Размер шрифта
-
+

Драма моего снобизма - стр. 10

Наверное, с определением места в иерархии писателя, да и вообще литератора, после его смерти торопиться не следует. Надо дать поработать Времени. Время судит вернее не потому, что дети умнее отцов, а потому, что Времени судить легче: всякая мелочь исчезает, всякое постороннее отпадает. Гоголь перед смертью кинулся составлять духовное завещание: соотечественник, я вас любил…но умоляю, да не оскорбится никто из моих соотечественников, если услышит. что-нибудь похожее на поученье. Я писатель, а долг писателя. и так далее. Я, к примеру, соотечественников не люблю, но прислушавшись к совету классика, поучать их не собираюсь. А вот сбросить с пьедестала самонадеянно забравшихся на него, считаю обязанностью всякого, кто мыслит литературой, дышит ею и пишет о ней. И не обязательно забравшихся, а и заброшенных случайно историей. Скажем, без того, чтобы почитать что-то из «Улисса», я уже тридцать лет не иду спать. Но боже упаси меня назвать Джеймса Джойса классиком. Экспериментатор, обходящийся с читателем без церемоний, наплевавший на фабулу, форму, сюжет, пренебрегающий правилами, выставляющий тексты без единой точки, запятой, заглавной буквы, абзаца: как бы узнать нравлюсь ли я ему конечно вид у меня был довольно замученный когда я пудрилась и смотрелась в зеркальце но зеркало всегда даёт не то выражение и вдобавок он столько времени на мне орудовал со своими здоровенными бёдрами тяжёлый и грудь вся волосатая в такую жару и ещё ложись под них засунул бы лучше сзади жена Мастянского рассказывала он заставлял её по-собачьи и чтобы высовывала язык как можно сильней. Вот это назвать высокой литературой? Нет уж, увольте. А такого в «Улиссе» – десятки страниц.

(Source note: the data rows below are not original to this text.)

-- ==== Sys2Proof/Machine/Checks.lean ====
section
/-! DEFINITION. Machine/Checks.lean: what a write of each object is checked for (R460, R468 steps 7–11): its size, its
Range, the state it meets, and the admission limits of R516. -/

namespace Sys2Proof.Machine

/-- The outcomes of a value's checks, one flag per step of R468: OUT_OF_RANGE, STATE_CONFLICT, OVERCOMMIT, BUSY. -/
structure Chk where
  range    : Bool := false
  conflict : Bool := false
  overc    : Bool := false
  busy     : Bool := false
deriving DecidableEq, Repr, Inhabited

/-- The first code whose condition holds; OK when none does (R468). -/
def verdict : List (Bool × Nat) → Nat
  | [] => stOk
  | (b, k) :: l => if b then k else verdict l

/-- The code of a check. -/
def Chk.code (k : Chk) : Nat :=
  verdict [(k.range, stRange), (k.conflict, stConflict), (k.overc, stOver), (k.busy, stBusy)]

/-- What only the security controller or the boot ROM can find of a written value: whether a blob's certificate and signature
verify (R388), the SESSION an OPEN draws, and what a boot that a reset starts finds (R379). -/
structure Extra where
  verifies : Bool
  session  : Nat
  boot     : BootFindings
deriving DecidableEq, Repr, Inhabited

/-- A valuation of the objects, as admission counts them. -/
abbrev Vals := Nat → Nat → Blob

/-! ## Sizes (R460) -/

/-- Bytes of a LIST's elements, by object. DEDUCED (log 25). -/
def listElem (i : Nat) : Nat := if i = 0x8002 then 2 else 4

/-- The length of a write's data keeps R460. -/
def sizeOk (v : Vals) (d : ObjDesc) (sub : Nat) (b : Blob) : Bool :=
  match d.ty with
  | .list => decide (4 ≤ b.size) && b.size == 4 + b.get 0 2 * listElem d.idx
  | .str | .blob =>
    if d.idx = 0x7001 then b.size == 32 * bits (v 0x3016 sub).val 31 21
    else if d.idx = 0xA004 then b.size == 1793
    else if d.idx = 0xA006 && sub = 1 then
      decide (8 ≤ b.size ∧ b.size ≤ 8192) &&
        (match b.get 0 1 with
          | 1 => b.size == 72
          | 4 => b.size == 8
          | _ => true)
    else decide (d.minSize ≤ b.size ∧ b.size ≤ d.maxSize) && b.size % max 1 d.elem == 0
  | _ => b.size == d.minSize

/-- A LIST's own Range: its COUNT within the bound, its element type, its zero byte (R459, R460). DEDUCED (log 25). -/
def listBad (d : ObjDesc) (b : Blob) : Bool :=
  d.ty == .list && (decide (d.maxSize < b.size) || b.get 2 1 != (if d.idx = 0x8002 then 3 else 4) || b.get 3 1 != 0)

/-! ## Chapters 1 and 2 -/

/-- An entry of the ExclusionList (R36). -/
def exclusionBad (e : Nat) : Bool :=
  bits e 27 19 != 0 ||
    match bits e 31 28 with
    | 1 => decide (8 < exCluster e ∨ 16 < exUnit e ∨ 32 < exCell e)
    | 2 => decide (8 < exCluster e ∨ 16 < exUnit e) || exCell e != 0
    | 3 => decide (8 < exCluster e) || exUnit e != 0 || exCell e != 0
    | 4 => bits e 14 11 != 0 || exCell e != 0
    | _ => true

/-- A value lies in [lo, hi]. -/
def within (x lo hi : Nat) : Bool := decide (lo ≤ x ∧ x ≤ hi)

/-- Identity, steward, side-band, flash (R462, R489). -/
def State.chkComm (s : State) (a : Acc) (i sub : Nat) (b : Blob) : Chk :=
  match i, sub with
  | 0x1001, 3 =>
    let holder := s.dict.steward
    let h := s.host holder
    let silent := s.num 0x1001 5 != 0 && decide (s.dict.beatFrom + (s.num 0x1001 5 : Nat) ≤ s.time.now)
    let present := fun p => bit s.muster.hosts (portNo p)
    { conflict := match a, b.val with
        | .deputy, 1 => !(h.perst || !h.linkUp || silent)
        | .manager, 2 => !present (otherPort holder)
        | .side, 3 => !present .a
        | .side, 4 => !present .b
        | _, _ => true }
  | 0x1001, 5 => { range := !(b.val == 0 || within b.val 10000000 60000000000) }
  | 0x1020, 1 =>
    let slot := b.get 0 1
    let off := b.get 4 4
    { range := decide (1 < slot) || b.get 1 3 != 0
      conflict := slot == s.sec.booted ||
        !(off == 0 || (s.flash.progState == 2 && slot == s.flash.progSlot && off == s.flash.progBytes))
      busy := s.flash.job.isSome }
  | _, _ => {}

/-- Cadence and estate rows (R50, R78). DEDUCED (log 38). -/
def State.chkCadence (s : State) (i sub : Nat) (b : Blob) : Chk :=
  match i, sub with
  | 0x2000, 9 => { conflict := !s.cadenceCommandOk b.val }
  | 0x2003, _ =>
    { range := rowAloneBad 0 b.val || rowAction b.val == 5 || rowAction b.val == 7
      -- the next page is locked until the swap (R69)
      busy := (s.seg 0).ready }
  | _, _ => {}

/-- EnergyShare (R374). -/
def State.chkEnergy (s : State) (v : Vals) (i c : Nat) (b : Blob) : Chk :=
  if i = 0x2011 then
    { range := decide (1500 < b.get 0 2 ∨ 16 < b.get 2 1) || b.get 3 1 != 0 || !within (b.get 4 4) 16 65536
      conflict := (s.cuvee c).state == .releasing
      overc := !sharesFit v s.existing }
  else {}

/-! ## Chapter 8 -/

/-- Another existing cuvee counts one of the units as its own. -/
def State.unitsTaken (s : State) (v : Vals) (c : Nat) (isTile : Bool) (us : List Nat) : Bool :=
  s.existing.any fun d => d != c && (if isTile then vTiles v d else vPcs v d).any us.contains

/-- Queue minima and translation groups that a composition implies (R205, R220). -/
def State.implied (s : State) (v : Vals) : Bool :=
  queuesFit v s.existing && (List.range 16).all (groupsFit v s.existing)

/-- The cuvee is in one of the states. -/
def State.isIn (s : State) (c : Nat) (l : List CvState) : Bool := l.contains (s.cuvee c).state

/-- ServiceSlots' layout (R272). -/
def serviceBad (b : Blob) : Bool :=
  (List.range 16).any (fun p => decide (13 < b.get p 1)) || decide (56 < b.get 16 1 ∨ 13 < b.get 17 1) || b.get 18 14 != 0

/-- ImageTarget's layout (R263). -/
def imageTargetBad (n : Nat) : Bool :=
  bits n 255 254 == 3 || decide (1 < bits n 253 252) || bits n 231 224 != 0 || bits n 63 0 != 0 ||
    bits n 139 128 != 0

/-- RebindPlan's layout (R250, R251). DEDUCED (log 25). -/
def planBad (b : Blob) : Bool :=
  match parsePlan b with
  | none => true
  | some p => p.newTiles == 0 || p.newPcs == 0 || decide (2048 < p.newTiles ∨ 512 < p.newPcs) ||
      p.tiles.any (fun e => bits e 19 11 != 0) || p.pcs.any (fun e => bits e 21 9 != 0) ||
      p.allots.any fun e => bits e 47 16 != 0 || (allotTarget e).isNone

/-- Muster lists, composition, re-binding, images (R36, R239–R241, R263, R272, R336). DEDUCED (log 42). -/
def State.chkCompose (s : State) (v : Vals) (i c : Nat) (b : Blob) : Chk :=
  let n := b.val
  match i with
  | 0x3007 => { range := ((List.range (b.get 0 2)).any fun k => exclusionBad (b.get (4 + 4 * k) 4)) }
  | 0x3014 | 0x3015 =>
    let isTile := i == 0x3014
    let us := b.elems 2
    let st := s.unitsStatus c isTile us
    { range := st == stRange
      conflict := !s.isIn c [.defined]
      overc := st == stOver || s.unitsTaken v c isTile us || !s.implied v }
  | 0x3016 =>
    { range := !within (bits n 47 32) 1 16384 || !within (bits n 31 21) 1 1024 || bits n 63 48 != 0 || bits n 20 0 != 0
      conflict := !s.isIn c [.defined]
      overc := !ringsFit v s.existing }
  | 0x3017 => { range := serviceBad b, overc := !serviceFit v s.existing }
  | 0x3018 =>
    { range := decide (4096 ≤ n)
      conflict := !s.isIn c [.defined, .bound]
      overc := n != 0 && s.existing.any fun d => d != c && (v 0x3018 d).val == n }
  | 0x301A => { range := planBad b, conflict := (s.cuvee c).rebindActive }
  | 0x301C => { range := imageTargetBad n, conflict := (s.cuvee c).saveActive || (s.cuvee c).restoreActive }
  | _ => {}

/-! ## Chapter 5 -/

/-- Barrier and multicast allotments (R182). -/
def State.chkFabric (s : State) (v : Vals) (i c : Nat) (b : Blob) : Chk :=
  let n := b.val
  match i with
  | 0x30A0 =>
    { range := bits n 31 29 != 0 || bits n 15 12 != 0 || decide (4096 < bits n 11 0 + bits n 28 16)
      conflict := !s.isIn c [.defined], overc := !barriersFit v s.existing c }
  | 0x30A1 =>
    { range := bits n 31 27 != 0 || bits n 15 10 != 0 || decide (1024 < bits n 9 0 + bits n 26 16)
      conflict := !s.isIn c [.defined], overc := !multicastFit v s.existing c }
  | 0x30A2 | 0x30A3 | _ => {}

/-! ## Chapters 6 and 7 -/

/-- A label entry breaks R199. DEDUCED (log 43). -/
def labelBad (n : Nat) : Bool :=
  let vc := bits n 62 61
  bits n 58 48 != 0 || bits n 15 9 != 0 || vc == 3 || decide (256 < bits n 8 0) ||
    (bit n 63 &&
      (if vc = 1 then bits n 47 32 == 0 else bits n 60 59 != 0 || bits n 47 32 != 0 || (vc == 0 && bits n 8 0 == 0)))

/-- A set entry breaks R188 for a cuvee that holds the pseudo-channels ks. DEDUCED (log 26). -/
def setBad (ks : List Nat) (e : Nat) : Bool :=
  let n := bits e 62 60
  let members := (List.range (2 ^ n)).map fun k => ks[bits e 8 0 + k]?
  bits e 59 9 != 0 || decide (5 < n) ||
    (bit e 63 && (members.any Option.isNone || decide (1 < (members.filterMap fun m => m.map pcParcel).dedup.length)))

/-- The label of a table entry is permitted, as the valuation has it. DEDUCED (log 43). -/
def vPermits (v : Vals) (c l : Nat) : Bool := bit (v 0x5011 c).val l

/-- A host window breaks R226. DEDUCED (log 26). -/
def hostWindowBad (v : Vals) (c n : Nat) : Bool :=
  bits n 246 176 != 0 || bits n 63 24 != 0 || bits n 143 128 != 0 || bits n 75 64 != 0 ||
    (n != 0 && !vPermits v c (bits n 252 249)) || decide (2 ^ 64 < bits n 127 64 + 65536 * (bits n 23 0 + 1))

/-- A link window breaks R228. DEDUCED (log 26). -/
def linkWindowBad (v : Vals) (c n : Nat) : Bool :=
  bits n 248 224 != 0 || bits n 191 176 != 0 || bits n 143 128 != 0 || bits n 103 88 != 0 || bits n 63 0 != 0 ||
    (n != 0 && !vPermits v c (bits n 252 249))

/-- An inbound window breaks R230. DEDUCED (log 26). -/
def inboundBad (v : Vals) (n : Nat) : Bool :=
  let c := bits n 99 92
  bit n 124 || bits n 63 48 != 0 || bits n 15 0 != 0 || c == 255 || (c == 0 && bit n 127) ||
    (c != 0 && !vPermits v c (bits n 91 88))

/-- Entries of n bytes, one of which is bad. -/
def anyEntry (n : Nat) (b : Blob) (bad : Nat → Bool) : Bool := (b.elems n).any bad

/-- Memory objects (R188, R195, R198–R200, R205). -/
def State.chkMemory (s : State) (v : Vals) (i sub : Nat) (b : Blob) : Chk :=
  let cs := s.existing
  let n := b.val
  let defined := s.isIn sub [.defined]
  let ps := List.range 16
  match i with
  | 0x5002 =>
    let p := sub - 1
    let masks := cs.map fun c => vWays v c p
    { conflict := if n = 1 then masks.any (fun m => decide (256 ≤ m)) || decide (6 < sumNat (masks.map popcount))
        else cs.any fun c => (v 0x5004 c).get p 1 != 0 }
  | 0x5003 =>
    { range := ps.any fun p => b.get (2 * p) 2 != 0 && !(s.parcel p).cacheOn
      conflict := !defined, overc := !(ps.all (waysFit v cs)) }
  | 0x5004 =>
    { range := ps.any fun p => decide (16 < b.get p 1) || (b.get p 1 != 0 && !(s.parcel p).cacheOn)
      conflict := !defined, overc := !(ps.all (stashFit v cs)) }
  | 0x5005 => { conflict := !defined, overc := !queuesFit v cs }
  | 0x5006 => { range := anyEntry 8 b (setBad (s.cvPcs sub)) }
  | 0x5010 =>
    { range := labelBad n
      conflict := cs.any fun c => (s.cuvee c).live && s.permits c (sub - 1)
      overc := !(cs.all (labelsFit v)) }
  | 0x5011 => { conflict := !defined, overc := !labelsFit v sub }
  | _ => {}

/-- Translation objects (R220, R226, R228, R230, R237). DEDUCED (log 43). -/
def State.chkTranslate (s : State) (v : Vals) (i c : Nat) (b : Blob) : Chk :=
  let n := b.val
  let stopped := s.isIn c [.saved, .resetting, .releasing] ||
    (s.isIn c [.frozen] && ((s.cuvee c).saveActive || (s.cuvee c).restoreActive))
  match i with
  | 0x5040 => { range := bits n 62 44 != 0 || bits n 37 36 != 0 || bits n 11 0 != 0, conflict := stopped }
  | 0x5041 => { range := anyEntry 32 b (hostWindowBad v c), conflict := stopped }
  | 0x5042 => { range := anyEntry 32 b (linkWindowBad v c), conflict := stopped }
  | 0x5043 =>
    { range := anyEntry 1 b fun g => decide (64 < g)
      conflict := !s.isIn c [.defined], overc := !((List.range 16).all (groupsFit v s.existing)) }
  | 0x5044 => { conflict := stopped }
  | 0x5046 => { range := !vPermits v c n, conflict := stopped }
  | _ =>
    if 0x5050 ≤ i && i < 0x5070 then
      { range := inboundBad v n
        conflict := bits n 99 92 != 0 && s.isIn (bits n 99 92) [.none, .releasing] }
    else {}

/-! ## Chapters 9 and 10 -/

/-- A route entry breaks R327; one that is zero, as after muster, breaks nothing. -/
def routeBad (n : Nat) : Bool :=
  n != 0 && (bits n 18 12 != 0 || !within (bits n 30 28) 1 4 || decide (11 < bits n 27 24) || decide (11 < bits n 22 19))

/-- A group-barrier entry breaks R333. DEDUCED (log 26). -/
def groupBarrierBad (n : Nat) : Bool := bits n 29 24 != 0 || (bit n 63 && bit n 62 && bits n 61 54 == 0)

/-- Link objects (R311, R346, R347, R349). -/
def State.chkLinks (s : State) (i sub : Nat) (b : Blob) : Chk :=
  let n := b.val
  match i, sub with
  | 0x6000, 1 => { conflict := (List.range 12).any fun k => (s.port k).state != 0 && (s.port k).state != 5 }
  | 0x6003, _ => { range := decide (4095 < b.get 0 2) }
  | 0x6004, _ => { conflict := !s.portCommandOk (sub - 1) n }
  | 0x6005, 1 => { range := anyEntry 4 b routeBad }
  | 0x6007, 1 => { range := anyEntry 8 b groupBarrierBad }
  | 0x6012, 1 => { conflict := (s.groupCuvee n).isNone }
  | 0x6021, 1 =>
    { range := !within (b.get 0 1) 1 254 || !within (b.get 1 1) 1 2 || b.get 2 2 != 0
      conflict := !s.inLimbo (b.get 0 1) (b.get 4 4) }
  | _, _ => {}
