-- ==== Sys2Proof/Safety.lean ====
section
/-! DEFINITION. Safety.lean: the terms that claims about the block use: that a request is heard and answered, that memory
is in canonical form, what a command leaves alone. -/

namespace Sys2Proof.Machine

/-- REQ_GEN of a request that comes by a window. -/
def reqGen (a : Access) : Nat := match a.via with | .window g _ _ => g | _ => 0

/-- A header with nothing in it but what it names: FLAGS, OFFSET, EPOCH and reserved 0, TYPE 255, a tag that fits (R464). -/
def plainHeader (a : Access) : Bool :=
  a.flags == 0 && a.ty == 255 && a.offset == 0 && a.epoch == 0 && a.reserved == 0 && decide (a.tag < 2 ^ 16)

/-- The path is a host function's. -/
def hostPath : Path → Bool
  | .sideband _ => false
  | _ => true

/-- A plain request by a host window is heard: the port carries it, the window waits for one, REQ_GEN is written whole and
changes it (R478), the estate serves requests (R488), and no fragments of another write wait (R469). -/
def State.hears (s : State) (a : Access) : Bool :=
  a.via == .window (reqGen a) 4 true && hostPath a.path && s.reaches a.path && (s.window a.path).inFlight == none &&
    decide (reqGen a < 2 ^ 32) && reqGen a != (s.window a.path).respGen && plainHeader a && s.faults.estateState != 3 &&
    (s.asmOf a.path).isNone

/-- The state with the request of a heard access in its window's areas. -/
def State.filled (s : State) (a : Access) (op : Nat) : State :=
  s.setWindow a.path { s.window a.path with
    reqArea := (accessReq a op (reqGen a)).header
    reqData := ⟨65536, ((s.window a.path).reqData.put 0 (carried op a.length a.data).size (carried op a.length a.data).val).val⟩
    reqGen := reqGen a, inFlight := some (reqGen a) }

/-- The window of the request holds its answer, with this status. -/
def State.answered (t : State) (a : Access) (status : Nat) : Bool :=
  (t.window a.path).respGen == reqGen a &&
    match (t.window a.path).response with
    | some y => y.status == status && y.tag == a.tag
    | none => false

/-- The frame of a request by the side-band. -/
def wizorOf (a : Access) : WizorFrame := match a.via with | .wizor f => f | _ => default
/-- The source address of a request by the side-band. -/
def wizorSource (a : Access) : Nat := match a.path with | .sideband n => n | _ => 0

/-- A plain request by the side-band is heard: a well-formed Wizor frame for this node, without AUTH as no SidebandKey is
set, which is no repeat (R484–R486). -/
def State.hearsSide (s : State) (a : Access) : Bool :=
  a.via == .wizor (wizorOf a) && a.path == .sideband (wizorSource a) && s.boot.standby && s.sideKey == none &&
    (wizorOf a).magic == 0x52573947 && (wizorOf a).version == 1 && (wizorOf a).node == s.side.node && (wizorOf a).flags == 0 &&
    (wizorOf a).lengthOk && !(s.side.kept.any fun e => e.1 == wizorSource a && e.2.1 == (wizorOf a).seq) && plainHeader a &&
    s.faults.estateState != 3 && (s.asmOf a.path).isNone

/-- The latest thing the device sent is the Wizor response to the request, with this status. -/
def State.answeredSide (t : State) (a : Access) (status : Nat) : Bool :=
  match t.out.head? with
  | some (.wizor src seq y _) => src == wizorSource a && seq == (wizorOf a).seq && y.status == status && y.tag == a.tag
  | _ => false

/-- Steps 5 to 11 of R468 pass for a write of a whole value to an object of the estate's classes. -/
def State.accepts (s : State) (acc : Acc) (i sub : Nat) (b : Blob) (x : Extra) : Bool :=
  match objAt i sub with
  | none => false
  | some d =>
    bit (d.rights acc) 1 && sizeOk (s.view acc [⟨i, sub, b⟩]) d sub b && !s.valueDenied acc i sub b &&
      s.valueStatus acc [] d ⟨i, sub, b⟩ x == stOk

/-- Both memories of bytes are in canonical form. -/
def State.memoryWf (s : State) : Prop := Memory.wf s.mem.hbm = true ∧ Memory.wf s.mem.store = true

/-- The newest completion that waits on the request's ring pair is this request's, with this RESULT (R283). -/
def State.completed (t : State) (c : Nat) (j : Job) (result : Nat) : Prop :=
  ∃ b, (t.ring c j.pair).ready.getLast? = some b ∧ b.get 0 8 = jbRequest j ∧ b.get 9 1 = result

/-- The module input's voltage, in tenths of a volt, is inside the absolute ratings of R512. -/
def withinRatings (tenthsV : Int) : Bool := decide (-5 ≤ tenthsV) && decide (tenthsV ≤ 650)

end Sys2Proof.Machine
end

В своих экспериментах Джойс игнорировал, что опытный Художник не подпускает Эпоху слишком близко к себе, держит её на расстоянии. Инстинкт подсказывает Художнику необходимость сознательно отдалиться от главных событий, чтобы справиться с нюансами. Инстинкт определяет отбор, строй и суть этих нюансов. Да и язык строит для изложения их. Скажем, стремление писать о том, что чувствует побеждённый, а не победитель, падший, а не герой. У Толстого князь Андрей вспоминает об измене Наташи: «я говорил, что можно простить, но я не говорил, что я могу простить»… И не так уж важно, что думает Художник о собственной судьбе. Важно, что он видит, когда вкладывает в уста своих героев мысли об Эпохе, в которой им довелось жить.

И критику, и художнику простителен любой абсурд вне Творчества, вот в чём дело. Да, Толстой говорил глупости, а писал умно. Наша графоманка на «Снобе», наоборот, строчит плохие романы, а говорит умно – об экономике, о политике, да почти обо всём. Кроме литературы. В воспоминаниях её об Аннинском нет и следа навигационного мышления. Судите сами: «В 2014-м неожиданно раздался звонок. У меня аж дыхание перехватило: мне звонит сам Анненский. Лев Александрович, без просьб, сам вызвался написать рецензию на мой роман. А через год – ещё на один, и ещё через год – снова. Вот в этот период мы много общались, и у меня сложилось впечатление, что Л.А. уже перерос литературу как таковую…». Рескрипту графоманки вторит и американский профессор: «СЛевой Аннинским мы были знакомы наверняка дольше всех рецензентов. Неоперившимися юнцами мы дружили домами. Точнее дружили наши жены. Лева был моложе меня, но умнее. Он учил, я внимал. Я не поспевал за его мыслью. Но… я чувствовал, что друзьями мы никогда не станем, в разведку я бы с ним не пошел. Когда я писал свою самиздатскую рукопись, приходилось мне каждый вечер решать, к кому из друзей отвезти на сохранение очередной её кусок. Мысль отвезти его Аннинским у меня НИКОГДА не возникала».